XPATH and Java (15 min)

  • Create a Java project in eclipse opening the Books-XPATH folder
  • Explore the XPathTest.java and the XPathTestAdvance.java examples
  • Run the programs, add some of the queries in the previous examples and then go for the exercise

XPATH and Java Exercise 1 (10 min)

  • Remember, put your code in your local workspace ('myworkspace'), just to avoid future conflicts if things change in the official repository.
  • Exercise 03.01: create a copy of the XPathTest.java as a starting point. Then modify XPathTest.java so that it prints out also the name of authors.

XPATH and Java Exercise 2 (25 min)

  • Exercise 03.02: create a copy of the HealthProfileReader example as a starting point.
  • Make a copy of the HealthProfileReader that replaces the HashMap for people.xml and using Xpath implement:
    • Methods like getWeight and getHeight given a person's name and lastname
    • A method that accepts name as parameter and prints persons HealthProfile
    • A method that accepts weight and an operator (=, > , <) as parameters and prints people that fulfils that condition.

XML Schemas Introduction (25 min)

  • An XML schema describes the structure of an XML document
  • An XML Schema is written in XML
  • It is an XML-based alternative to DTD (document type definition - which is yet another set of markups to learn)
  • An XML Schema defines:
    • elements and attributes that can appear in a document
    • data types for elements and attributes
    • which elements are child elements
    • the order of child elements
    • whether an element is empty or can include text
    • default and fixed values for elements and attributes

XML Schemas Examples

  • Open Example/xml-schemas/Example1.xsd, and explore its content.
  • You will find information on the slides what each part of the XSD file indicates (this will be further explained in detail during one of the theoretical lectures)

XSD Examples

  • Exercise 1
    • Open this [XML/XSD validation tool online][8]
    • Copy the content of the first example Example/xml-schemas/Example1.xml and validate its against its XSD
    • Modify the Example 1 by adding a Health Profile as defined in the XSD, then validate it
  • Exercise 2
    • Go to the [online validator][8]
    • Copy the Example 5 xsd in the examples folder into the XSD Schema.
    • Create a valid XML instance of this schema
  • Check the other examples and the extended reference at the end of this page for more information

Additional notes and examples

Try XPATH to scrape content from a website

  • Get [scraper][7] (chrome only extension)
  • Go to meteotrentino.it
  • Righclick on top of one of the temperatures and click "Scrape Similar", which scrapes the content on the page using xpath (the HTML document it is also treated like a DOM tree)

Other suggested resources

  • Learn more about XML Schemas in [W3Schools][9] or [here][10]
  • [XPATH reference][5]
  • [XML editor with a grid view that shows you XPATH of each node][6]
  • Other online XML validators
    • [Decisionsoft schemaValidate][11]
    • [Utilities-Online][12]

More of XML/XSD reference and examples

  • XSD most common built-in data types are:

    • xsd:string
    • xsd:decimal
    • xsd:integer
    • xsd:boolean
    • xsd:date
    • xsd:time
  • The complete built-in data type hierarchy

  • Complex Data Types

    • A complex element is an XML element that contains other elements and/or attributes.
    • There are four kinds of complex elements:
      • empty elements
      • elements that contain only other elements
      • elements that contain only text (and attributes)
      • elements that contain both other elements and text
  • Empty Elements (See XML example 1 + corresponding XSD)

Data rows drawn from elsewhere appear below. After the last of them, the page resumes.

-- ==== Sys2Proof/Machine/Ops.lean ====
section
/-! DEFINITION. The named operations over the block's registers: the one write of a step (spec/10_state.md R22), the
three outcomes (spec/60_exceptions.md R200, R203, R204), the result views (spec/00_scope.md R10), reset (R34), and the
updates of the lines and of the host's fields. There is no return from an exception (R209): the next request is taken
as after OK. -/

namespace Sys2Proof.Machine

/-! ### Outcomes of a request -/

/-- Twelve output bytes: the result bytes first, and 0x00 in every byte after them (R27). -/
def outOf (bytes : List Byte) : OutBytes := Vector.ofFn fun i => bytes.getD i.val 0x00#8

/-- The one write of a step: all of STATUS and all of OUT, together (R22, R27). -/
def State.report (s : State) (status : BitVec 16) (out : OutBytes) : State := { s with status := status, out := out }

/-- The success outcome (R200): CODE = OK, FAILMASK = 0, OUTLEN the number of result bytes. -/
def State.complete (s : State) (op : BitVec 4) (result : List Byte) : State :=
  s.report (packStatus (BitVec.ofNat 4 result.length) op 0#6 .ok) (outOf result)

/-- `raise ChecksumError(mask)` (R203). -/
def State.raiseChecksumError (s : State) (op : BitVec 4) (mask : BitVec 6) : State :=
  s.report (packStatus 0#4 op mask .checksumError) (outOf [])

/-- `raise IllegalOp()` (R204): OP is HDR[3:0]. -/
def State.raiseIllegalOp (s : State) (hdr : Byte) : State :=
  s.report (packStatus 0#4 (hdrOp hdr) 0#6 .illegalOp) (outOf [])

/-- The end of a decode (R29, R202, R203): every group is checked; any failing group gives ChecksumError with the
whole mask, and otherwise the result is written. -/
def State.finishDecode (s : State) (op : BitVec 4) (groups : List WordGroup) (result : List Byte) : State :=
  if failMaskOf groups = 0#6 then s.complete op result else s.raiseChecksumError op (failMaskOf groups)

/-! ### Reading the registers (R10, R25) -/

/-- STATUS.CODE. -/
def State.code (s : State) : Code := statusCode s.status

/-- STATUS.FAILMASK. -/
def State.failMask (s : State) : BitVec 6 := statusFailMask s.status

/-- STATUS.OP. -/
def State.op (s : State) : BitVec 4 := statusOp s.status

/-- STATUS.OUTLEN. -/
def State.outLen (s : State) : Nat := (statusOutLen s.status).toNat

/-- `O[0..OUTLEN-1]`, the result bytes (R7, R31). -/
def State.resultBytes (s : State) : List Byte := s.out.toList.take s.outLen

/-- `W16` (R10). -/
def State.w16 (s : State) : Word := s.out[0] ++ s.out[1]

/-- `F32(k)` (R10). -/
def State.f32 (s : State) (k : Fin 3) : FloatBits :=
  s.out[4 * k.val] ++ s.out[4 * k.val + 1] ++ s.out[4 * k.val + 2] ++ s.out[4 * k.val + 3]

/-- `FLAG` (R10). -/
def State.flag (s : State) : Bool := s.out[0].getLsbD 0

/-- What a claim can observe of the block (R36). -/
def State.observe (s : State) : BitVec 16 × OutBytes := (s.status, s.out)

/-! ### Reset (R34) -/

/-- STATUS and OUT at their reset values. Nothing else is the block's (R21). -/
def State.clear (s : State) : State := s.report 0x0000#16 (outOf [])

/-! ### The lines and the host's fields -/

/-- The request lines driven to new levels (R61). -/
def State.withLines (s : State) (valid : Bool) (hdr : Byte) (d : OperandLines) : State :=
  { s with reqValid := valid, hdr := hdr, d := d }

/-- RST driven to a level (R230). -/
def State.withRst (s : State) (level : Bool) : State := { s with rst := level }

/-- The host moves on in its sequence (R208). -/
def State.withSession (s : State) (p : Session) : State := { s with session := p }

/-- The host returns a value to its caller, or (none) starts a call (R208). -/
def State.withReturned (s : State) (r : Option HostResult) : State := { s with returned := r }

/-- What the outside world does next. -/
def State.withInbox (s : State) (inbox : List Stimulus) : State := { s with inbox := inbox }

end Sys2Proof.Machine
end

        <person id="12345">
        </person>
        <xsd:element name="person" type="personType"/>
        <xsd:complexType name="personType">c
        </xsd:complexType>
  • Elements that contain only Elements (See XML example 1 + corresponding XSD)

        <person>
            <firstName>George R. R.</firstName>
            <lastName>Martin</lastName>
            <birthDate>1970-06-21</birthDate>
        </person>
        <xsd:element name="person" type="personType"/>
        <xsd:complexType name="personType">
        <xsd:sequence>
            <xsd:element name="firstName" type="xsd:string"/>
            <xsd:element name="lastName"  type="xsd:string"/>
            <xsd:element name="birthDate" type="xsd:date"/>
         </xsd:sequence>
        </xsd:complexType>  
  • Elements that contain only Text and Attributes (See XML example 2 + corresponding XSD)

  • XML Elements

        <shoesize country="france">35</shoesize>
        <xsd:element name="shoesize" type="shoesizeType"/>
        <xsd:complexType name="shoesizeType">
            <xsd:simpleContent>
                <xsd:extension base="xsd:integer">
                    <xsd:attribute name="country" type="xsd:string"/>
                </xsd:extension>
            </xsd:simpleContent>
        </xsd:complexType>
  • Elements that contain both elements and text (See XML example 3 + corresponding XSD)

    <letter>
        Dear Mr.<name>John Smith</name>.
        Your order <orderid>1032</orderid>
        will be shipped on <shipdate>2001-07-13</shipdate>.
    </letter>
    <xsd:schema xmlns:xsd="http://www.w3.org/2001/XMLSchema">
        <xsd:element name="letter">
            <xsd:complexType mixed="true">
                <xsd:sequence>
                    <xsd:element name="name" type="xsd:string"/>
                    <xsd:element name="orderid" type="xsd:positiveInteger"/>
                    <xsd:element name="shipdate" type="xsd:date"/>
                </xsd:sequence> 
            </xsd:complexType>
        </xsd:element>  
    </xsd:schema>
  • XSD Indicators:

    • Order indicators are used to define the order of the elements
      • all, choice, sequence
    • Occurrence indicators are used to define how often an element can occur
      • maxOccurs, minOccurs
    • Group indicators are used to define related sets of elements.
      • group name, attributeGroup name
  • Group names (See XML example 4 + corresponding XSD)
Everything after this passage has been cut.